TASK ITEM >> Among the lines below, keep only those from the one containing "exec (.dispatch (0x000#12" through the one containing "exec (.dispatch (0x001#12", and reproduce them exactly.
Start of SUPPLIED ENTRIES
-- ==== Sys2Proof/Certificates/Slice0/Obligations.lean ====
section
/-! DEFINITION. The statements for the provers, from the numbered rules of spec/. An instruction's statement gives what
`exec` answers and, for the words of the instruction, what the generic dispatch under TH answers. A next state written
as an update of `s` says that everything it does not name is unchanged. -/

open Sys2Proof Sys2Proof.Machine

/-! Encoding and the step (spec/30_encoding.md, 40_dispatch_loop.md). -/

/-- R136 to R139: decoding an encoded well-formed instruction gives it back, with every operand at every value. -/
def Obligations.DecodeEncodeRoundTrip : Prop :=
  ∀ (hs : HandlerSet) (ord : Word32Order) (i : Instr) (rest : List Byte), i.wellFormed hs = true →
    decode hs ord (encodeBytes ord i ++ rest) = .ok i rest

/-- R136 to R139: each bytes that decode are the encoding of what they decode to, which is well-formed. -/
def Obligations.EncodeDecodeRoundTrip : Prop :=
  ∀ (hs : HandlerSet) (ord : Word32Order) (bytes : List Byte) (i : Instr) (rest : List Byte),
    decode hs ord bytes = .ok i rest → i.wellFormed hs = true ∧ bytes = encodeBytes ord i ++ rest

/-- R134, R135: no word is illegal to the loop, so decoding stops only on a missing opcode or operand word. That
bytes which run out are refused is the model's own. -/
def Obligations.DecodeRefusesOnlyMissingWords : Prop :=
  ∀ (hs : HandlerSet) (ord : Word32Order) (bytes : List Byte),
    (∃ r, decode hs ord bytes = .refused r) ↔
      (bytes.length < 2 ∨ ∃ hi lo rest, bytes = hi :: lo :: rest ∧ rest.length < 2 * operandWords hs (hi ++ lo))

/-- R139, R103: a few words of the opcode map, byte by byte. -/
def Obligations.ThWordsDecode : Prop :=
  decode .th .lowFirst [0x00, 0x0A] = .ok (.nop 10) []
  ∧ decode .th .lowFirst [0x00, 0x1F, 0x80, 0x00, 0x12, 0x34] = .ok (.movi 15 0x12348000#32) []
  ∧ decode .th .highFirst [0x00, 0x1F, 0x80, 0x00, 0x12, 0x34] = .ok (.movi 15 0x80001234#32) []
  ∧ decode .th .lowFirst [0x00, 0x21, 0xFF, 0xFE, 0x55] = .ok (.addi 1 0xFFFE#16) [0x55]
  ∧ decode .th .lowFirst [0x00, 0x30, 0xFF, 0xFC] = .ok (.dsj 0 0xFFFC#16) []
  ∧ decode .th .lowFirst [0x00, 0x62, 0x01, 0x10, 0xC0, 0x00] = .ok (.stw 2 0xC0000110#32) []
  ∧ decode .th .lowFirst [0x00, 0xA0] = .ok (.reti 0) []
  ∧ decode .th .lowFirst [0xFF, 0xFF] = .ok (.dispatch 0xFFFF#16) []

/-- R164, R166, R167, R169: inside a run, with no interrupt to take, a step runs the instruction whose opcode word lies
at the aligned `pc` and whose operand words lie past it (`FETCH_WIDTH` bits on: 16, so that they follow it), with `pc`
moved past all of them and a misaligned `pc` noted in the event history. Reading the operand words before the meaning
runs is the model's choice (log 17). -/
def Obligations.StepRunsDecodedInstruction : Prop :=
  ∀ (s : State) (w : Word16) (ws : List Word16) (i : Instr), s.quietIteration →
    s.peek16 s.pc = some w → s.wordsAt s.operandAddr ws →
    decode s.cfg.handlers s.cfg.word32Order (layWords (w :: ws)) = .ok i [] →
    step s = exec i (s.noteFetch.setPc (s.operandAddr + 16#32 * BitVec.ofNat 32 ws.length))

/-- R164, R165, R174: an iteration first services an interrupt, and whatever that leaves of the budget, the same
iteration goes on to run the instruction at the `pc` it left. Reading the operand words before the meaning runs is
the model's choice (log 17). -/
def Obligations.StepServicesInterruptsFirst : Prop :=
  ∀ (s t : State) (w : Word16) (ws : List Word16) (i : Instr), s.inRun = true → 0 < s.icounter → s.stopFlag = false →
    s.serviceInterrupts = .next t → t.peek16 t.pc = some w → t.wordsAt t.operandAddr ws →
    decode t.cfg.handlers t.cfg.word32Order (layWords (w :: ws)) = .ok i [] →
    step s = exec i (t.noteFetch.setPc (t.operandAddr + 16#32 * BitVec.ofNat 32 ws.length))

/-! The instructions of TH (spec/45_test_handlers.md). -/

/-- R230. -/
def Obligations.NopResult : Prop :=
  ∀ (s : State) (n : RegNo),
    exec (.nop n) s = .next { s with icounter := s.icounter - 1 }
    ∧ (s.cfg.handlers = .th → exec (.dispatch (0x000#12 ++ n)) s = .next { s with icounter := s.icounter - 1 })

/-- R231. -/
def Obligations.MoviResult : Prop :=
  ∀ (s : State) (n : RegNo) (imm : Word32),
    exec (.movi n imm) s = .next { s.setA n imm with icounter := s.icounter - 3 }
    ∧ (s.cfg.handlers = .th → exec (.dispatch (0x001#12 ++ n)) s =
        .next { (s.memRead32 s.pc).2.setA n (s.memRead32 s.pc).1 with
          pc := s.pc + 32#32, icounter := s.icounter - 3 })
    ∧ s.OnlyBusEffects (s.memRead32 s.pc).2

/-- R232. -/
def Obligations.AddiResult : Prop :=
  ∀ (s : State) (n : RegNo) (imm : Word16),
    exec (.addi n imm) s = .next { s.setA n (s.a n + imm.signExtend 32) with icounter := s.icounter - 2 }
    ∧ (s.cfg.handlers = .th → exec (.dispatch (0x002#12 ++ n)) s =
        .next { (s.memRead16 s.pc).2.setA n (s.a n + (s.memRead16 s.pc).1.signExtend 32) with
          pc := s.pc + 16#32, icounter := s.icounter - 2 })
    ∧ s.OnlyBusEffects (s.memRead16 s.pc).2

/-- R233. -/
def Obligations.DsjResult : Prop :=
  ∀ (s : State) (n : RegNo) (disp : Word16),
    exec (.dsj n disp) s = (
      if s.a n - 1#32 ≠ 0#32 then
        .next { s.setA n (s.a n - 1#32) with
          pc := s.pc + disp.signExtend 32 * 16#32, icounter := s.icounter - 3 }
      else .next { s.setA n 0#32 with icounter := s.icounter - 2 })
    ∧ (s.cfg.handlers = .th → exec (.dispatch (0x003#12 ++ n)) s = (
        if s.a n - 1#32 ≠ 0#32 then
          .next { (s.memRead16 s.pc).2.setA n (s.a n - 1#32) with
            pc := s.pc + 16#32 + (s.memRead16 s.pc).1.signExtend 32 * 16#32, icounter := s.icounter - 3 }
        else
          .next { (s.memRead16 s.pc).2.setA n 0#32 with pc := s.pc + 16#32, icounter := s.icounter - 2 }))
    ∧ s.OnlyBusEffects (s.memRead16 s.pc).2

/-- R234, in the words of its pseudocode; what the write does is said by the statements on stores. -/
def Obligations.StlResult : Prop :=
  ∀ (s : State) (n : RegNo) (addr : Addr),
    exec (.stl n addr) s =
      andThen (s.memWrite32 addr (s.a n)) (fun t => .next { t with icounter := t.icounter - 4 })
    ∧ (s.cfg.handlers = .th → exec (.dispatch (0x004#12 ++ n)) s =
        andThen (State.memWrite32 { (s.memRead32 s.pc).2 with pc := s.pc + 32#32 } (s.memRead32 s.pc).1 (s.a n))
          (fun t => .next { t with icounter := t.icounter - 4 }))
    ∧ s.OnlyBusEffects (s.memRead32 s.pc).2

/-- R235. -/
def Obligations.LdlResult : Prop :=
  ∀ (s : State) (n : RegNo) (addr : Addr),
    exec (.ldl n addr) s =
      .next { (s.memRead32 addr).2.setA n (s.memRead32 addr).1 with icounter := s.icounter - 4 }
    ∧ s.OnlyBusEffects (s.memRead32 addr).2
    ∧ (s.cfg.handlers = .th →
        let t : State := { (s.memRead32 s.pc).2 with pc := s.pc + 32#32 }
        let r := t.memRead32 (s.memRead32 s.pc).1
        exec (.dispatch (0x005#12 ++ n)) s = .next { r.2.setA n r.1 with icounter := s.icounter - 4 }
        ∧ t.OnlyBusEffects r.2)

/-- R236, in the words of its pseudocode; what the write does is said by the statements on stores. -/
def Obligations.StwResult : Prop :=
  ∀ (s : State) (n : RegNo) (addr : Addr),
    exec (.stw n addr) s =
      andThen (s.memWrite16 addr ((s.a n).extractLsb' 0 16)) (fun t => .next { t with icounter := t.icounter - 3 })
    ∧ (s.cfg.handlers = .th → exec (.dispatch (0x006#12 ++ n)) s =
        andThen (State.memWrite16 { (s.memRead32 s.pc).2 with pc := s.pc + 32#32 } (s.memRead32 s.pc).1
            ((s.a n).extractLsb' 0 16))
          (fun t => .next { t with icounter := t.icounter - 3 }))
    ∧ s.OnlyBusEffects (s.memRead32 s.pc).2

/-- R237. -/
def Obligations.LdwResult : Prop :=
  ∀ (s : State) (n : RegNo) (addr : Addr),
    exec (.ldw n addr) s =
      .next { (s.memRead16 addr).2.setA n (0#16 ++ (s.memRead16 addr).1) with icounter := s.icounter - 3 }
    ∧ s.OnlyBusEffects (s.memRead16 addr).2
    ∧ (s.cfg.handlers = .th →
        let t : State := { (s.memRead32 s.pc).2 with pc := s.pc + 32#32 }
        let r := t.memRead16 (s.memRead32 s.pc).1
        exec (.dispatch (0x007#12 ++ n)) s = .next { r.2.setA n (0#16 ++ r.1) with icounter := s.icounter - 3 }
        ∧ t.OnlyBusEffects r.2)

/-- R238, R239: IE alone is written. -/
def Obligations.EintDintResult : Prop :=
  ∀ (s : State) (n : RegNo),
    (∃ v : Word32, exec (.eint n) s = .next { s with st := v, icounter := s.icounter - 1 }
      ∧ (s.cfg.handlers = .th → exec (.dispatch (0x008#12 ++ n)) s =
          .next { s with st := v, icounter := s.icounter - 1 })
      ∧ ∀ j, j < 32 → v.getLsbD j = if j = s.cfg.ieBit.val then true else s.st.getLsbD j)
    ∧ (∃ v : Word32, exec (.dint n) s = .next { s with st := v, icounter := s.icounter - 1 }
      ∧ (s.cfg.handlers = .th → exec (.dispatch (0x009#12 ++ n)) s =
          .next { s with st := v, icounter := s.icounter - 1 })
      ∧ ∀ j, j < 32 → v.getLsbD j = if j = s.cfg.ieBit.val then false else s.st.getLsbD j)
End of SUPPLIED ENTRIES
ANSWER TO THE PROBLEM >>
    ∧ (s.cfg.handlers = .th → exec (.dispatch (0x000#12 ++ n)) s = .next { s with icounter := s.icounter - 1 })

/-- R231. -/
def Obligations.MoviResult : Prop :=
  ∀ (s : State) (n : RegNo) (imm : Word32),
    exec (.movi n imm) s = .next { s.setA n imm with icounter := s.icounter - 3 }
    ∧ (s.cfg.handlers = .th → exec (.dispatch (0x001#12 ++ n)) s =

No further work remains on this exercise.